The EU drafted a copyright directive before Australia took action on Facebook. Photograph: Dado Ruvić/Reuters v @guardian

John Naughton’s piece was flawless apart from a couple of omissions (“Australia shows the way. It’s the job of governments not big tech to run democracies”, Comment). If we want similar rules to Australia in the UK, it is worth mentioning that the UK government was one of the main defenders of the EU 2019 copyright directive, which recognises the need to compensate publishers for their contribution in producing press publications so crucial to the journalistic diversity we need in a democracy. The drafting of the EU directive came long before Australia’s action. Interestingly, Google is believed to have spent around £30m opposing the directive.

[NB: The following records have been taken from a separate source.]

-- ==== Sys2Proof/Laws/Identifier.lean ====
section
/-! SUPPORT. What PACK, UNPACK and XBITS give under the standard tables, as numbers (R120 to R126). -/

namespace Sys2Proof.Machine

/-! ### PACK (R120, R121) -/

@[simp] theorem packId_standard (mode : U8) (aux : U16) (node : U8) :
    packId standardRom mode aux node =
      if 31 < mode.toNat then .error .fieldRange else .ok (identifierWord standardRom mode aux node) := rfl

/-- The word PACK writes is the encoder's (R60). -/
theorem identifierWord_eq (mode : U8) (aux : U16) (node : U8) :
    identifierWord standardRom mode aux node = canidOf (mode.setWidth 5) aux node := by
  apply BitVec.eq_of_getLsbD_eq
  intro i hi
  simp only [identifierWord, standardRom, idConst, canidOf, BitVec.getLsbD_or, BitVec.getLsbD_shiftLeft,
    BitVec.getLsbD_setWidth, BitVec.getLsbD_append]
  interval_cases i <;> simp

/-- The identifier word as a number (R60). -/
theorem canidOf_toNat (mode : BitVec 5) (aux : U16) (node : U8) :
    (canidOf mode aux node).toNat = (mode.toNat * 2 ^ 24 + aux.toNat * 2 ^ 8 + node.toNat) * 8 + 4 := by
  have ha := aux.isLt
  have hn := node.isLt
  rw [canidOf, BitVec.toNat_append, ← Nat.shiftLeft_add_eq_or_of_lt (by decide), BitVec.toNat_append,
    ← Nat.shiftLeft_add_eq_or_of_lt hn, BitVec.toNat_append, ← Nat.shiftLeft_add_eq_or_of_lt ha]
  simp only [Nat.shiftLeft_eq]
  have : (0b100 : BitVec 3).toNat = 4 := rfl
  omega

/-! ### UNPACK (R122) -/

theorem canOf_toNat (id : U32) : (canOf standardRom id).toNat = id.toNat / 8 := by
  simp [canOf, standardRom, idConst, Nat.shiftRight_eq_div_pow]

theorem unpackMode_toNat (id : U32) : (unpackMode standardRom id).toNat = id.toNat / 2 ^ 27 := by
  have := id.isLt
  rw [unpackMode, BitVec.toNat_setWidth, BitVec.toNat_ushiftRight, canOf_toNat]
  simp only [standardRom, idConst, Nat.shiftRight_eq_div_pow]
  omega

theorem unpackAux_toNat (id : U32) : (unpackAux standardRom id).toNat = id.toNat / 2 ^ 11 % 2 ^ 16 := by
  rw [unpackAux, BitVec.toNat_setWidth, BitVec.toNat_ushiftRight, canOf_toNat]
  simp only [standardRom, idConst, Nat.shiftRight_eq_div_pow]
  omega

theorem unpackNode_toNat (id : U32) : (unpackNode standardRom id).toNat = id.toNat / 2 ^ 3 % 2 ^ 8 := by
  rw [unpackNode, BitVec.toNat_setWidth, BitVec.toNat_ushiftRight, canOf_toNat]
  simp only [standardRom, idConst, Nat.shiftRight_eq_div_pow]
  omega

/-! ### XBITS (R125) -/

theorem extractBits_ok {v : U32} {lo hi : U8} {f : U32} :
    extractBits v lo hi = .ok f ↔ (lo.toNat ≤ hi.toNat ∧ hi.toNat ≤ 31) ∧ f = bitRange v lo.toNat hi.toNat := by
  unfold extractBits
  split
  · rename_i h; simp [h, eq_comm]
  · rename_i h; simp [h]

theorem extractBits_error {v : U32} {lo hi : U8} {f : Failure} :
    extractBits v lo hi = .error f ↔ ¬ (lo.toNat ≤ hi.toNat ∧ hi.toNat ≤ 31) ∧ f = .badBitRange := by
  unfold extractBits
  split
  · rename_i h; simp [h]
  · rename_i h; simp [h, eq_comm]

end Sys2Proof.Machine
end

It is to be hoped that the UK government will translate the provisions into law very soon. It helped write them, after all.
Carole Tongue, chair, UK Coalition for Cultural Diversity
London SE1

Naughton makes the significance of the row between Facebook and the Australian government crystal clear. Ever since the 1996 US Telecommunications Act gave the nascent internet platforms the right to pretend they were letter carriers rather than publishers, the need to constrain them has been inevitable.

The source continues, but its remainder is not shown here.